Task to complete> Using the listing below, set down each line from the line containing "rw [hq, honly" through the line containing "some (p, fn))", both ends included, exactly and with nothing added.

• • • • • • •

/-- Settles O40, command by command. -/
theorem sharesShadesAndDecisions : Obligations.SharesShadesAndDecisions := by
  refine ⟨fun s c hc h => ⟨fun hbad => ?_, fun hk hv => ?_⟩, fun s c h => ⟨fun hbad => ?_, fun hpath hrate => ?_, fun hpath hrate hlo hhi => ?_⟩,
    fun s p path k n w hw htok => exec_shadeGrant hw htok, fun s u steps p hu hbusy hidle hready hfirst => ?_,
    fun s u steps hbusy => congrArg Host.Outcome.next (if_pos hbusy), fun s u steps p t0 hc hp hu hbusy hwork => ?_⟩
  · rw [exec_shareSet h]
    exact congrArg Host.Outcome.next (if_pos hbad)
  · obtain ⟨hpart, hother, hcredit, hcredits, hframe⟩ := State.setShare_spec hc (show c.par 0 1 % 64 < 64 by omega) hk (c.par 2 2)
    rw [exec_shareSet h, State.opShareSet_ok hk hv]
    refine ⟨_, rfl, hpart, hother, hcredit, hcredits, ?_⟩
    rw [hframe]
    rfl
  · rw [exec_shadeSet h]
    exact congrArg Host.Outcome.next (if_pos hbad)
  · rw [exec_shadeSet h, State.opShadeSet_ok (by omega), hrate, State.setShade_open]
  · rw [exec_shadeSet h, State.opShadeSet_ok (by omega), State.setShade_regulated _ _ _ hrate]
  · rw [exec_arbitrationDecision steps hu hbusy, State.arbEnd_idle hidle, State.arbDecide_first hready hfirst]
  · intro k
    rw [exec_arbitrationDecision steps hu hbusy]
    exact ⟨_, rfl, State.arbEnd_arbDecide hc hwork k fun v => v.unitReady u⟩

end Sys2Proof.Machine

/-!
PROOF. The commands of the Dispatchers (R240, R241, R247): a COPY to host memory across a controller that is off.
-/

namespace Sys2Proof.Machine

/-! ### A range whose ends answer and whose middle does not -/

/-- A COPY to host memory of 2,056 bytes from PDA 0 on: the first chunk of 256 bytes of each of the eight controllers, and 8 bytes of the
first controller's second chunk. -/
def stripedCopy : Cmd where
  id := 0
  src := .ring 0
  opcode := 0x70
  tag := 0
  index := 0
  part := 0
  fn := 0
  params := List.replicate 16 0 ++ [0x08, 0x08] ++ List.replicate 14 0 ++ [0x01]
  ordered := false
  chain := false
  irq := false
  fence := false
  det := false
  phase := .issued
  status := .ok
  detail := 0
  aux := 0
  mapMask := 0
  gang := 0
  members := []
  pos := 0
  latched := []

/-- 256 MiB of DRAM behind a readable window of partition 0, with the first controller alone enabled, and a function that may write host
memory. -/
def stripedDram : State :=
  { (((State.reset.setReg Reg.dramStatus 1).setReg (Reg.mcCtrl 0) 1).setReg Reg.peStatus 0x80000000).setFunc 0
      { Func.reset with busMaster := true } with
    cmds := [stripedCopy]
    parts := [(0, { Part.reset with active := [(tabKey 0 1, 0xC0000000)] })] }

theorem stripedDram_canonical : stripedDram.Canonical where
  mem := by decide
  regs := by decide
  tabs := by decide
  sizes := by decide

/-- The Shades of partition 0 are at their reset values, without a rate. -/
theorem stripedDram_unregulated (path : Nat) : (stripedDram.shade 0 path).rate = 0 := by
  have h : (stripedDram.part 0).shades = List.replicate 7 Shade.reset := by decide
  rw [State.shade, h]
  rcases Nat.lt_or_ge path 7 with hp | hp
  · interval_cases path <;> rfl
  · simp [listAt, hp]; rfl

/-- The hypotheses of the clause: the ends of the range answer. -/
theorem stripedDram_ends : stripedDram.Issued stripedCopy 0x70 ∧ stripedCopy.par 20 4 ≤ 1 ∧ copyAligned (copyReq stripedCopy) true = true ∧
    stripedDram.copyBehind stripedCopy = false ∧ stripedCopy.par 32 1 % 4 = 1 ∧ stripedDram.hostWritable stripedCopy.fn = true ∧
    stripedDram.translate stripedCopy.part (stripedCopy.par 0 8) (stripedCopy.par 16 4) .rd = some 0 ∧
    stripedDram.rangeStatus 0 (stripedCopy.par 16 4) = .ok := by decide

/-- The commands' statuses after a command. -/
def statusesAfter (o : Host.Outcome State Fault Refusal) : List Status :=
  match o with
  | .next t => t.cmds.map Cmd.status
  | _ => []

/-- Its 33rd word lies on the second controller, which is off: the COPY stops there. -/
theorem stripedDram_stops : statusesAfter (exec (.copy stripedCopy.id) stripedDram) = [.isolated] := by decide

/-- Refutes O36, by its clause on a COPY to host memory: its hypothesis on the source asks that the first and the last byte answer, while
every word is read for itself (R54). Of a range that is striped over the controllers (R291), with the first controller alone enabled, both
ends answer and the 33rd word does not: the COPY stops there with ISOLATED. -/
theorem not_dispatcherCommands : ¬ Obligations.DispatcherCommands := by
  unfold Obligations.DispatcherCommands
  intro h
  obtain ⟨-, -, -, -, -, hcopy, -⟩ := h stripedDram stripedCopy
  obtain ⟨hissued, hrows, haligned, hfirst, hdir, hhost, htrans, hends⟩ := stripedDram_ends
  obtain ⟨-, htoHost, -⟩ := hcopy hissued stripedDram_canonical rfl stripedDram_unregulated hrows haligned hfirst
  have hok : [Status.isolated] = [Status.ok] :=
    stripedDram_stops.symm.trans (congrArg statusesAfter (htoHost hdir hhost 0 htrans hends))
  exact absurd hok (by decide)

end Sys2Proof.Machine

/-!
PROOF. The rings of the Dispatchers (R229, R233-R238): a packet becomes a command, which is issued or ended, and its record is written.
-/

namespace Sys2Proof.Machine

/-! ### A packet becomes a command (R234, R235) -/

section Fetch

variable {s : State} {d : DsIx} {r : RingIx} {bs : List Byte}

/-- The ring that alone has a whole packet is the one that the Dispatcher visits. -/
theorem fetchOrder_find (hd : r.val / 2048 = d.val) (hr : r.val ∈ s.rings.map (·.1)) (hp : s.nextPacket r = some bs)
    (hone : ∀ q, q / 2048 = d.val → q ≠ r.val → s.nextPacket q = none) (last : Nat) :
    let rs := (s.rings.map (·.1)).filter fun r => r / 2048 == d.val
    ((rs.filter fun r => decide (last < r)) ++ rs.filter fun r => decide (r ≤ last)).find? (fun r => (s.nextPacket r).isSome) = some r.val := by
  intro rs
  have hmem : r.val ∈ rs := List.mem_filter.mpr ⟨hr, by simpa using hd⟩
  have hin : r.val ∈ (rs.filter fun r => decide (last < r)) ++ rs.filter fun r => decide (r ≤ last) := by
    rcases Nat.lt_or_ge last r.val with h | h
    · exact List.mem_append_left _ (List.mem_filter.mpr ⟨hmem, by simpa using h⟩)
    · exact List.mem_append_right _ (List.mem_filter.mpr ⟨hmem, by simpa using h⟩)
  have honly : ∀ q ∈ (rs.filter fun r => decide (last < r)) ++ rs.filter fun r => decide (r ≤ last), (s.nextPacket q).isSome = true → q = r.val := by
    intro q hq hsome
    have hq : q ∈ rs := by
      rcases List.mem_append.mp hq with h | h
      · exact (List.mem_filter.mp h).1
      · exact (List.mem_filter.mp h).1
    by_contra hne
    rw [hone q (by simpa using (List.mem_filter.mp hq).2) hne] at hsome
    exact absurd hsome (by decide)
  obtain ⟨q, hq⟩ : ∃ q, ((rs.filter fun r => decide (last < r)) ++ rs.filter fun r => decide (r ≤ last)).find?
      (fun r => (s.nextPacket r).isSome) = some q := by
    rw [← Option.isSome_iff_exists, List.find?_isSome]
    exact ⟨r.val, hin, by rw [hp]; rfl⟩
  rw [hq, honly q (List.mem_of_find?_eq_some hq) (List.find?_some (p := fun r => (s.nextPacket r).isSome) hq)]

/-- A Dispatcher with one ring to visit, whose partition the Shades hold back nowhere, fetches that ring's packet. -/
theorem exec_commandFetch_one {p fn : Nat} (hd : r.val / 2048 = d.val) (hr : r.val ∈ s.rings.map (·.1)) (hp : s.nextPacket r = some bs)
    (hone : ∀ q, q / 2048 = d.val → q ≠ r.val → s.nextPacket q = none) (hown : s.servedBy r = some (p, fn))
    (hfree : ∀ path, (s.shade p path).rate = 0) : exec (.commandFetch d) s = .next (s.fetchFrom d.val r.val bs) := by
  have hfind := fetchOrder_find hd hr hp hone (listAt 0 s.dsNext d.val)
  refine congrArg Host.Outcome.next ?_
  unfold State.fetch
  simp only [hfind, hp, hown, Option.getD_some, State.shadeAskAll_unregulated hfree]

end Fetch

/-! ### A command is issued, or ended as it is interpreted (R235-R237) -/

theorem State.cmd?_updCmd_other (s : State) {id id' : Nat} (f : Cmd → Cmd) (hf : ∀ c, (f c).id = c.id) (h : id' ≠ id) :
    (s.updCmd id f).cmd? id' = s.cmd? id' := by
  have hid : ∀ c : Cmd, (if c.id = id then f c else c).id = c.id := fun c => by split <;> simp [hf]
  simp only [State.cmd?, State.updCmd]
  induction s.cmds with
  | nil => rfl
  | cons c t ih =>
    rw [List.map_cons, List.find?_cons, List.find?_cons, hid]
    by_cases hc : c.id = id'
    · simp [hc, h]
    · simp only [beq_eq_false_iff_ne.mpr hc]
      exact ih

theorem State.cmd?_congr {s t : State} (h : t.cmds = s.cmds) (id : Nat) : t.cmd? id = s.cmd? id := by simp only [State.cmd?, h]

/-- t's commands are s's, but for the first command of an identifier, which is c. -/
def CmdBecomes (s t : State) (id : Nat) (c : Cmd) : Prop := t.cmd? id = some c ∧ ∀ i, i ≠ id → t.cmd? i = s.cmd? i

theorem CmdBecomes.upd {s t u : State} {id : Nat} {c : Cmd} (h : CmdBecomes s t id c) (f : Cmd → Cmd) (hf : ∀ c, (f c).id = c.id)
    (hu : u.cmds = (t.updCmd id f).cmds) : CmdBecomes s u id (f c) := by
  obtain ⟨hsame, hother⟩ := h
  refine ⟨?_, fun i hi => ?_⟩
  · rw [State.cmd?_congr hu, State.cmd?_updCmd_same _ _ _ hf, hsame]
    rfl
  · rw [State.cmd?_congr hu, State.cmd?_updCmd_other _ _ hf hi, hother i hi]

theorem CmdBecomes.refl {s : State} {id : Nat} {c : Cmd} (h : s.cmd? id = some c) : CmdBecomes s s id c := ⟨h, fun _ _ => rfl⟩

/-- A command sent to its engine, with no unit chosen, as the k-th of all. -/
def Cmd.sentAs (c : Cmd) (k : Nat) : Cmd := { c with phase := .issued, members := [], place := k }

/-- A command that no unit has to be chosen for goes to its engine. -/
theorem State.sendCmd_unplaced (u : State) {c : Cmd} (hop : c.opcode ∉ [0x20, 0x38, 0x50, 0x51, 0x52]) :
    u.sendCmd c = u.fresh.2.updCmd c.id fun x => x.sentAs u.nextId := by
  simp only [List.mem_cons, List.not_mem_nil, or_false, not_or] at hop
  obtain ⟨h20, h38, h50, h51, h52⟩ := hop
  have hplace : u.placeCmd c = (u, .ok []) := by simp [State.placeCmd, h20, h38, h50, h51, h52]
  rw [State.sendCmd, hplace]
  rfl

/-- The state in which the command of a ring has been interpreted and its ring's chain moved on. -/
def State.interpreted (s : State) (r : Nat) (c : Cmd) : State :=
  ((s.updCmd c.id fun x => { x with part := c.part, fn := c.fn }).updCmd c.id fun x =>
    { x with mapChanged := (s.ring r).chainDet && x.opcode == 0x51 }).setRing r (chainNext (s.ring r) c)
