-- ==== Sys2Proof/Word.lean ====
section
/-! DEFINITION. The word types of the machine (R6) and their plainest arithmetic. -/

namespace Sys2Proof

/-- A dword of the machine: 64 bits (R6). -/
abbrev Word := BitVec 64

/-- A byte of memory. -/
abbrev Byte := BitVec 8

/-- A register number x0 to x31, f0 to f31 or v0 to v31 (R202). -/
abbrev Reg := BitVec 5

/-- A tile handle t0 to t255 (R47). -/
abbrev Handle := BitVec 8

/-- A timeline handle tl0 to tl15 (R120). -/
abbrev Tl := BitVec 4

/-- The field NAME[hi:lo] of a number (R6): `len` bits from bit `lo`. -/
def bitsAt (w lo len : Nat) : Nat := w / 2 ^ lo % 2 ^ len

end Sys2Proof
end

• • • • • • •

Reply to the task>
  rw [hq, honly q (List.mem_of_find?_eq_some hq) (List.find?_some (p := fun r => (s.nextPacket r).isSome) hq)]

/-- A Dispatcher with one ring to visit, whose partition the Shades hold back nowhere, fetches that ring's packet. -/
theorem exec_commandFetch_one {p fn : Nat} (hd : r.val / 2048 = d.val) (hr : r.val ∈ s.rings.map (·.1)) (hp : s.nextPacket r = some bs)
    (hone : ∀ q, q / 2048 = d.val → q ≠ r.val → s.nextPacket q = none) (hown : s.servedBy r = some (p, fn))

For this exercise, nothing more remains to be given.